Quiz 3 in-class review session

  1. Find the critical value(s) for the following situations. Assume that \(\sigma\) is known:

    1. \(H_A\): \(\bar x\) \(\ne\) \(\mu\), \(\alpha\) = 0.01, n = 4
    2. \(H_A\): \(\bar x\) > \(\mu\), \(\alpha\) = 0.05, n = 37

  2. Find the p-value based on the following scenarios and test statistics (2 points):

    1. \(H_A\): \(\bar x\) < \(\mu\), z = 2.87, n = 1152
    2. \(H_A\): \(\bar x\) > \(\mu\), t = 3.72, n = 144

  3. A researcher suspects that the number of burial mounds in a group of counties in Montana is significantly different than other parts of the state and wants to test this hypothesis at \(\alpha = 0.01\). The mean for counties across the entire state is 101. A sample of 26 counties in the area of interest has a mean of 93 with a standard deviation of 12.5. For this problem, state:

    1. The null and alternative hypotheses
    2. The confidence level
    3. The test type (z or t) and reasoning for your choice
    4. Whether the test is one-tailed or two-tailed
    5. Critical value(s)
    6. Test statistic
    7. Decision

  4. What is the relationship between critical values of z and critical values of t?

  5. When making a statistical decision based on a critical value and a test statistic, what are a researcher options?
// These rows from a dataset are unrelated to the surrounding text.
/-! ### Roots, powers and logarithms: correctly rounded through exact or guarded values -/

/-- ⌊√n⌋, one bit at a time. -/
def isqrtAux (n : Nat) : Nat → Nat → Nat
  | 0, r => r
  | k + 1, r => let c := r + 2 ^ k
    if c * c ≤ n then isqrtAux n k c else isqrtAux n k r

def isqrt (n : Nat) : Nat := isqrtAux n (Nat.log2 n / 2 + 1) 0

/-- √(n * 2^e) as a value whose rounding is that of the true root: the root's floor, 64 bits
further down than n, followed by a digit that says whether anything is left. -/
def sqrtVal (n : Nat) (e : Int) : Val :=
  let e' := if e % 2 = 0 then e else e - 1
  let n' := if e % 2 = 0 then n else 2 * n
  let big := n' * 2 ^ 128
  let r := isqrt big
  let sticky := if r * r = big then 0 else 1
  .fin false (2 * r + sticky) 1 (e' / 2 - 65)

/-- 1 / √(n * 2^e) in the same way, for n above zero. -/
def rsqrtVal (n : Nat) (e : Int) : Val :=
  let e' := if e % 2 = 0 then e else e - 1
  let n' := if e % 2 = 0 then n else 2 * n
  -- 1/√(n' 2^e') = √(2^240 / n') * 2^(-120 - e'/2)
  let big := 2 ^ 240 / n'
  let r := isqrt big
  let sticky := if r * r * n' = 2 ^ 240 then 0 else 1
  .fin false (2 * r + sticky) 1 (-121 - e' / 2)

/-- Fraction bits of the fixed-point series. -/
def fixBits : Nat := 200

/-- z + z^3/3 + z^5/5 + ... in fixed point, for z = atanh's argument. -/
def atanhSeries (z2 : Nat) : Nat → Nat → Nat → Nat → Nat
  | 0, _, _, acc => acc
  | fuel + 1, k, zk, acc =>
    atanhSeries z2 fuel (k + 1) (zk * z2 / 2 ^ fixBits) (acc + zk / (2 * k + 1))

/-- ln((1 + z) / (1 - z)) / 2 for z = a / b at most 1/3, in fixed point. -/
def atanhFix (a b : Nat) : Nat :=
  let z := a * 2 ^ fixBits / b
  atanhSeries (z * z / 2 ^ fixBits) 70 0 z 0

/-- ln 2 / 2 in fixed point. -/
def halfLn2 : Nat := atanhFix 1 3

/-- log2 of n * 2^e, for n above zero. The series' error is far below half a unit of any result's
last place. -/
def log2Val (n : Nat) (e : Int) : Val :=
  let k := Nat.log2 n
  if n = 2 ^ k then Val.ofInt (k + e) 1 0 false
  else
    -- m = n / 2^k in (1, 2): log2 m = atanh((m - 1)/(m + 1)) / (ln 2 / 2)
    let frac := atanhFix (n - 2 ^ k) (n + 2 ^ k) * 2 ^ fixBits / halfLn2
    let x : Int := (k + e) * (2 ^ fixBits : Nat) + frac
    .fin (decide (x < 0)) (2 * x.natAbs + 1) 1 (-(fixBits : Int) - 1)

/-- 1 + y + y^2/2! + ... in fixed point. -/
def expSeries (y : Nat) : Nat → Nat → Nat → Nat → Nat
  | 0, _, _, acc => acc
  | fuel + 1, k, t, acc =>
    expSeries y fuel (k + 1) (t * y / 2 ^ fixBits / (k + 1)) (acc + t)

/-- 2^x for x = (-1)^s * n * 2^e; a magnitude of 4,096 or more lies beyond every format. -/
def exp2Val (s : Bool) (n : Nat) (e : Int) : Val :=
  if n = 0 then .fin false 1 1 0
  else if 12 ≤ floorLog2 n 1 e then .fin false 1 1 (if s then -4096 else 4096)
  else
  let x := signedAt s n (max e (-fixBits)) (-fixBits)   -- e ≥ -fixBits in every format
  let ip := x / (2 ^ fixBits : Nat)
  let f := (x % (2 ^ fixBits : Nat)).toNat
  if f = 0 then .fin false 1 1 ip
  else
    let y := f * (2 * halfLn2) / 2 ^ fixBits
    let v := expSeries y 60 0 (2 ^ fixBits) 0
    .fin false (2 * v + 1) 1 (ip - fixBits - 1)

/-! ### Q16N -/

/-- The magnitudes of Q16N, as 256ths (R223). -/
def q16Mag : Nat → Nat
  | 0 => 0 | 1 => 26 | 2 => 52 | 3 => 80 | 4 => 111 | 5 => 147 | 6 => 191 | _ => 256

/-- The value of a Q16N code other than 8 (R223): code 0 gives +0. -/
def q16Val (c q : Nat) (scale : Val) : Val :=
  let neg := c.testBit 3
  let mag : Val := .fin neg (q16Mag (c % 8) * q) 255 (-8)
  if c % 16 = 0 then
    match scale with
    | .nan => .nan
    | .inf _ => .nan
    | .fin _ _ _ _ => .fin false 0 1 0
  else mag.mul scale

end Sys2Proof.Machine
end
What should the researcher refrain from doing?

  6. A researcher conducts a study with a small sample size and fails to reject the null hypothesis. Later, after collecting more data, different researchers conduct a study with the same question and a large sample size, finding that the null hypothesis should be rejected. The first researcher committed what type of error?
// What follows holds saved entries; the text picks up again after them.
-- ==== Sys2Proof/Machine/State.lean ====
section
/-! DEFINITION. The state of one module: its cores, its memories, the accesses and commands in flight,
its partitions, and the model's own agenda; the reasons a step can stop; and the state after
reset. -/

namespace Sys2Proof.Machine

/-- Why the machine stops with a fault. -/
inductive Fault where
  /-- Raised by every step while the module is held in reset by a power failure or a thermal trip,
  where the manual gives no step but POWER_APPLIED (R7, R10). Safe: nothing runs. -/
  | noPower
  deriving DecidableEq, Repr

/-- Why an instruction has no meaning here. -/
inductive Refusal where
  /-- Raised by `exec` for an instruction that has no meaning yet. Safe: nothing is claimed of it. -/
  | notModelled (mnemonic : String)
  deriving DecidableEq, Repr

/-- A core whose bundle was refused with a cause, and the words of that bundle (R251). -/
structure Refused where
  core : Fin 256
  trap : Trap
  blen : Nat
  deriving DecidableEq, Repr

/-- How the bundle being issued has fared so far. -/
inductive IssueResult where
  | ok
  | trapped (t : Trap)
  | held (h : Hold)
  /-- Refused, with the causes that TRAP_ENTRY takes next. -/
  | refused (l : List Refused)
  deriving DecidableEq, Repr

/-- The bundle being issued: the core, the slot whose instruction acts, and the core as it stood
before the bundle, from which every operand is read (R139). DESIGN CHOICE: log entry 8. -/
structure Issue where
  core   : Fin 256
  slot   : Slot
  pre    : Core
  /-- Offset of the bundle's header in words, for SRBits (R227). -/
  ofs    : BitVec 32
  /-- Words of the bundle (R251). -/
  blen   : Nat
  /-- The instruction transferred control (R154). -/
  taken  : Bool
  /-- The instructions of the bundle, by slot. -/
  slots  : List (Slot × Instr)
  /-- Streams that the bundle binds or releases, at its end (R303). -/
  binds  : List (Fin 8 × Stream)
  result : IssueResult
  deriving DecidableEq, Repr

/-- A step to take, with what its surroundings put in. -/
structure Event where
  instr : Instr
  inp   : Input
  deriving DecidableEq, Repr

/-- What has reached the module and waits for its cycle, or for a channel (R42, R91, R187). -/
structure Arrival where
  due  : Nat
  chan : Option (Fin 256)
  ev   : Event
  deriving DecidableEq, Repr

/-- What leaves the module: an MSI-X message (R46), a link frame, what the host is answered. DESIGN CHOICE: log entry
10. -/
inductive OutMsg where
  | msix (fn : Fn) (vector : Nat)
  /-- A link frame through a port (R25). -/
  | frame (port : Fin 20) (f : Frame)
  /-- The answer to a configuration request: retry status or the normal one (R13), and a register's word (R46). -/
  | config (retry : Bool)
  | configData (v : BitVec 32)
  /-- THERMTRIP is driven (R10). -/
  | thermtrip
  /-- Data of a host read, or Unsupported Request (R47). -/
  | hostData (bytes : List Byte)
  | unsupported
  deriving DecidableEq, Repr

/-- The module. -/
structure State where
  /-- Steps that come before the cores' own, in order. DESIGN CHOICE: log entry 7. -/
  agenda : List Event
  /-- What the surroundings put into the step being taken. -/
  inp    : Input
  /-- The core that issues next when the agenda is empty. DESIGN CHOICE: log entry 7. -/
  turn   : Nat
  issue  : Issue
  /-- Free values drawn so far. DESIGN CHOICE: log entry 9. -/
  free   : Nat
  /-- Accesses, commands and launches numbered so far. -/
  nextId : Nat
  cycle  : Nat
  cores  : Vector Core 256
  mem    : Mem
  hostMem : Mem
  /-- Lines of HBM (by line number) that an error-correcting read has found failed: 1 uncorrectable,
  2 check code mismatch (R22, R23). -/
  badLines : SMap Nat
  /-- Corrected errors not yet logged, and the cycle of the first: key UNIT + 8 * INDEX (R21, R255). -/
  ecc    : SMap (Nat × Nat)
  /-- Lines that the L2 slices hold, and the trees of their sets (R90, R166). -/
  l2     : List L2Line
  plru   : SMap Nat
  /-- Exposed lines that the host may have cached, by line number (R49). -/
  hostLines : SMap Nat
  /-- Packets and host accesses that have reached the module and not yet taken effect, in order (R42, R91, R187). -/
  arrivals : List Arrival
  memq   : List MemOp
  comb   : Vector (List CombEntry) 256
  /-- Write numbers given out, by die (R201). -/
  dieNum : Clk
  /-- PERF_d, by die (R201). -/
  perf   : Vector Clk 4
  credRet : List CreditRet
  cmds   : List EngCmd
  l2tlb  : Vector (List TlbEntry) 64
  /-- TLBs of the port sequencers (R86), and their SRAM of 256 KiB each (R117). -/
  seqTlb : Vector (List TlbEntry) 20
  seqSram : Vector Mem 20
  parts  : Vector Partition 17
  /-- What is kept of a partition beside its descriptor. -/
  rt     : Vector PartRt 17
  /-- The degraded-unit map (R20). -/
  degQuads  : BitVec 64
  degSlices : BitVec 128
  degWays   : BitVec 1536
  degChans  : BitVec 256
  degPorts  : BitVec 20
  boot   : Boot
  power  : Power
  fabric : Fabric
  /-- Function registers and rings (R50, R53), and SLATE_BASE by partition. -/
  fns    : Vector FnRegs 17
  slateBase : Vector Word 17
  /-- Fetched commands that have not completed (R59). -/
  cmdRuns : List CmdRun
  hdm    : List Hdm
  genesis : List Byte
  /-- Near-bank runs by channel, the one under way first (R185). -/
  nb     : Vector (List NbRun) 256
  qos    : List QosCount
  /-- Open DRAM rows: 32 * channel + bank, row + 1 (R167). -/
  openRows : SMap Nat
  sheet  : Sheet
  votes  : List Vote
  /-- Launches placed or queued, and those ended that polders may still name. -/
  launches : List Launch
  gangs  : List GangDef
  /-- Contexts out of their cores, in shadow storage or in a save area (R106). -/
  saved  : List Saved
  /-- Fault logs by function, newest first (R256), and which have lost entries. -/
  flog   : Vector (List FaultEntry) 17
  flogLost : Vector Bool 17
  /-- FN_ERR by function (R52). -/
  fnErr  : Vector (BitVec 64) 17
  fnErrVec : Vector (BitVec 64) 17
  /-- Mask and pending bits of the MSI-X vectors, by function (R46). PRESUMED: log entry 6. -/
  msixMask : Vector (BitVec 2048) 17
  msixPend : Vector (BitVec 2048) 17
  /-- What has left the module, oldest first. DESIGN CHOICE: log entry 10. -/
  out    : List OutMsg
  /-- DPA of the default H handler that boot step 3 puts into HVEC (R247). DESIGN CHOICE: log entry 5. -/
  hvecBoot : BitVec 38
  deriving DecidableEq, Repr

/-! ### Reset -/

def Clk.zero : Clk := Vector.replicate 4 0

/-- Takes and registers at reset: zero (R140; log entry 4 for the S and H banks). -/
def Take.reset (α : Type) (z : α) : Take α := ⟨0, z, z, 0, 0, none⟩
def Reg.reset {α : Type} (z : α) : Reg α := ⟨z, []⟩
def Bank.reset : Bank :=
  ⟨List.replicate 16 (Take.reset Word 0), Vector.replicate 16 (Reg.reset 0)⟩
def Stream.reset : Stream := ⟨false, false, false, [], 0, 0, 0, 0, []⟩
def Tile.reset : Tile := ⟨0, []⟩
def TrapRegs.reset : TrapRegs := ⟨0, 0, 0⟩
def MatProg.reset : MatProg := ⟨false, 0, 0, 0, 0, false⟩

/-- A core after reset or a scrub. -/
def Core.reset : Core :=
  { run := .idle, issuedAt := none, launch := none, lidx := 0, part := 0, handle := 0, hdr := KHeader.none,
    level := .u, base := .u, pc := 0, clk := 0, skip := 0, icyc := 0, holdCyc := 0, entryWait := 0,
    wait := none, answer := none, stop := none, brkSkip := false, lastSp := none, stopAt := 0, seq := 0, bankU := Bank.reset,
    bankS := Bank.reset, bankH := Bank.reset, vtakes := List.replicate 16 (Take.reset Vec 0),
    v := Vector.replicate 16 (Reg.reset 0), loads := [],
    streams := Vector.replicate 8 Stream.reset, tiles := Vector.replicate 8 Tile.reset,
    acc := Vector.replicate 8 [], q0 := [], q1 := [], tags := Vector.replicate 64 .free,
    copyq := [], mops := [], mprog := MatProg.reset, saves := 0, unlocking := false, saveHeld := false,
    mask := [],
    shadow := Vector.replicate 32 0, ssp := 0, spad := [],
    writers := Vector.replicate 32 none, badSpad := [], badWords := [], spill := [], fmte := 0, fmtp := [], frm := 0,
    srseed := 0, shadowchk := 0, dmode := 0, reelBase := 0, reelLimit := 0, reelPtr := 0,
    trapVec := 0#2 ++ BitVec.allOnes 38 ++ 0#24, trapS := TrapRegs.reset, trapH := TrapRegs.reset, mqBase := 0, mqHead := 0,
    mqTail := 0, mqEntries := [], credits := [], liveBase := 0, gang := 0, rank := 0, gsize := 1,
    pkgId := 0, perf := Vector.replicate 16 0, perfSeen := Vector.replicate 16 0, rc := Clk.zero, wc := Clk.zero, fabOut := [], fabSince := [],
    fabLate := none, joined := false, rejoin := false, lonely := false, late := [], fbuf := [], l1tlb := [], walks := [],
    barClk := [], flipClk := [], waiters := [] }

def Packet.zero : Packet :=
  { type := 0, hop := 0, cls := 0, dst := 0, src := 0, dfn := 0, sfn := 0, gang := 0, pseq := 0,
    addr := 0, be := [], opnd := 0, flits := [], hcc := 0, codes := [] }

def Control.zero : Control :=
  { ctype := 0, hop := 0, dst := 0, src := 0, arg16 := 0, arg32 := 0, ccc := 0 }

def Cmd.zero : Cmd := ⟨0, 0, 0, [], 0⟩

def Input.reset : Input := ⟨Cmd.zero, Packet.zero, Control.zero, Control.zero, 0, 0, 20, false⟩

def Issue.reset : Issue := ⟨0, .s, Core.reset, 0, 1, false, [], [], .ok⟩

/-- Fuses at reset: log entry 2. -/
def Boot.reset : Boot :=
  { powered := true, perst := false, stage := 0, failed := false, fcode := 0, image := 0, count := 0,
    keys := List.replicate 4 ⟨0, false⟩, minVers := List.replicate 4 0,
    digests := List.replicate 5 0, vers := List.replicate 4 0, badCore := List.replicate 16 none,
    secret := 0, root := 0, identity := 0, certificate := [], failedPorts := 0 }

def Power.reset : Power := ⟨2400, 2400, 0, 0, false, Vector.replicate 4 1⟩

/-- Credits of a link: 48 flits in each data VC, 16 control flits (R43). -/
def fullCredit : Vector Nat 6 := #v[48, 48, 48, 48, 48, 16]

def Port.reset : Port :=
  { up := false, training := false, down := false, absent := false, flight := 0, neigh := 0, nport := 0,
    enable := true, queue := [], ctlQueue := [], cur := none, served := Vector.replicate 5 20, credit := fullCredit,
    tx := [], txSeq := 0, buffer := [], acked := BitVec.allOnes 12, rxSeq := 0, nak := false, owesAck := false,
    owed := Vector.replicate 6 0, rx := [], replays := [], trained := 0, drops := 0, cutDrops := [] }

/-- Every route entry resets to no route (R29). -/
def Fabric.reset : Fabric :=
  { fabId := 0, ports := Vector.replicate 20 Port.reset, routes := [], streams := [], sent := [], held := [], again := [],
    own := [], acks := [] }

/-- The module right after reset. -/
def State.reset : State :=
  { agenda := [], inp := Input.reset, turn := 0, issue := Issue.reset, free := 0, nextId := 0,
    cycle := 0, cores := Vector.replicate 256 Core.reset, mem := [], hostMem := [], badLines := [], ecc := [], l2 := [], plru := [],
    hostLines := [], arrivals := [], memq := [],
    comb := Vector.replicate 256 [], dieNum := Clk.zero,
    perf := Vector.replicate 4 Clk.zero, credRet := [], cmds := [],
    l2tlb := Vector.replicate 64 [], seqTlb := Vector.replicate 20 [], seqSram := Vector.replicate 20 [], parts := Vector.replicate 17 Partition.absent,
    rt := Vector.replicate 17 PartRt.none, degQuads := 0, degSlices := 0, degWays := 0, degChans := 0,
    degPorts := 0, boot := Boot.reset, power := Power.reset, fabric := Fabric.reset,
    fns := Vector.replicate 17 FnRegs.reset, slateBase := Vector.replicate 17 0, cmdRuns := [], hdm := [],
    genesis := [], nb := Vector.replicate 256 [], qos := [], openRows := [], sheet := Sheet.reset,
    votes := [],
    launches := [], gangs := [], saved := [], flog := Vector.replicate 17 [], flogLost := Vector.replicate 17 false,
    fnErr := Vector.replicate 17 0, fnErrVec := Vector.replicate 17 0,
    msixMask := Vector.replicate 17 (BitVec.allOnes 2048), msixPend := Vector.replicate 17 0, out := [],
    hvecBoot := BitVec.allOnes 38 }

end Sys2Proof.Machine
end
  7. Find the critical value(s) for the following situations. Assume that \(\sigma\) is known:

    1. \(H_A\): \(\bar x\) < \(\mu\), \(\alpha\) = 0.01, n = 500
    2. \(H_A\): \(\bar x\) \(\ne\) \(\mu\), \(\alpha\) = 0.05, n = 25

  8. Find the p-value based on the following scenarios and test statistics (2 points):

    1. \(H_A\): \(\bar x\) < \(\mu\), t = 1.72, n = 27
    2. \(H_A\): \(\bar x\) > \(\mu\), z = -0.87, n = 307

  9. We are tasked with conducting a study on the amount of cadmium in local streams, and we are specifically concerned that Eau Claire County has significantly greater amounts than the state average. In the county we sample 32 streams and find a mean of 0.006 mg/L. The mean for the entire state is 0.003 mg/L with a standard deviation of 0.053. For this problem state:

    1. The null and alternative hypotheses
    2. An appropriate alpha
    3. The test type (z or t) and reasoning for your choice
    4. Whether the test is one-tailed or two-tailed
    5. Critical value(s)
    6. Test statistic
    7. Decision